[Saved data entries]
/-! ### Commands after a reset (R292) -/

/-- TABLE_VALID is 0 after a reset, so refusing the empty table clears nothing (R193, R292). -/
theorem exec_tableCommit_softReset (s : State) :
    exec .tableCommit (softReset s) = .next (complete Instr.tableCommit.opcode .tableFormat (softReset s)) :=
  (tableCommitRefuses (softReset s)).1 fun b => congrArg CodeEntry.len (atSymbol_softReset_code s b)

/-- Settles O29: either reset leaves what a soft reset leaves, where no count, tree, table or input is. -/
theorem commandsAfterReset : Obligations.CommandsAfterReset := by
  intro s r hr
  obtain ⟨u, rfl⟩ := exists_eq_softReset hr
  obtain ⟨hid, hversion, -⟩ := constantsNeverChange (softReset u)
  have hstatus : (busRead Reg.status.addr (softReset u)).readData = 0 := by
    rw [busRead_reg_idle (softReset_busy u)]
    exact softReset_statusWord u
  exact ⟨hstatus, congrArg State.readData hid, congrArg State.readData hversion,
    (buildEmptyInput _).1 (atSymbol_softReset_freq u),
    genNeedsATree _ (softReset_treeValid u),
    (encodeErrorsInOrder _).1 (softReset_tableValid u),
    (decodeHeaderErrorsInOrder _).1 (softReset_tableValid u),
    exec_tableCommit_softReset u,
    (countErrors _).2 (congrArg BitVec.toNat (softReset_symLen u))⟩

end Sys2Proof.Machine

## WORK TASK
Write out, exactly as given, the line containing "(countErrors _).2 (congrArg" and every line after it to the end of the records. Include nothing else.

## WRITTEN ANSWER
    (countErrors _).2 (congrArg BitVec.toNat (softReset_symLen u))⟩

end Sys2Proof.Machine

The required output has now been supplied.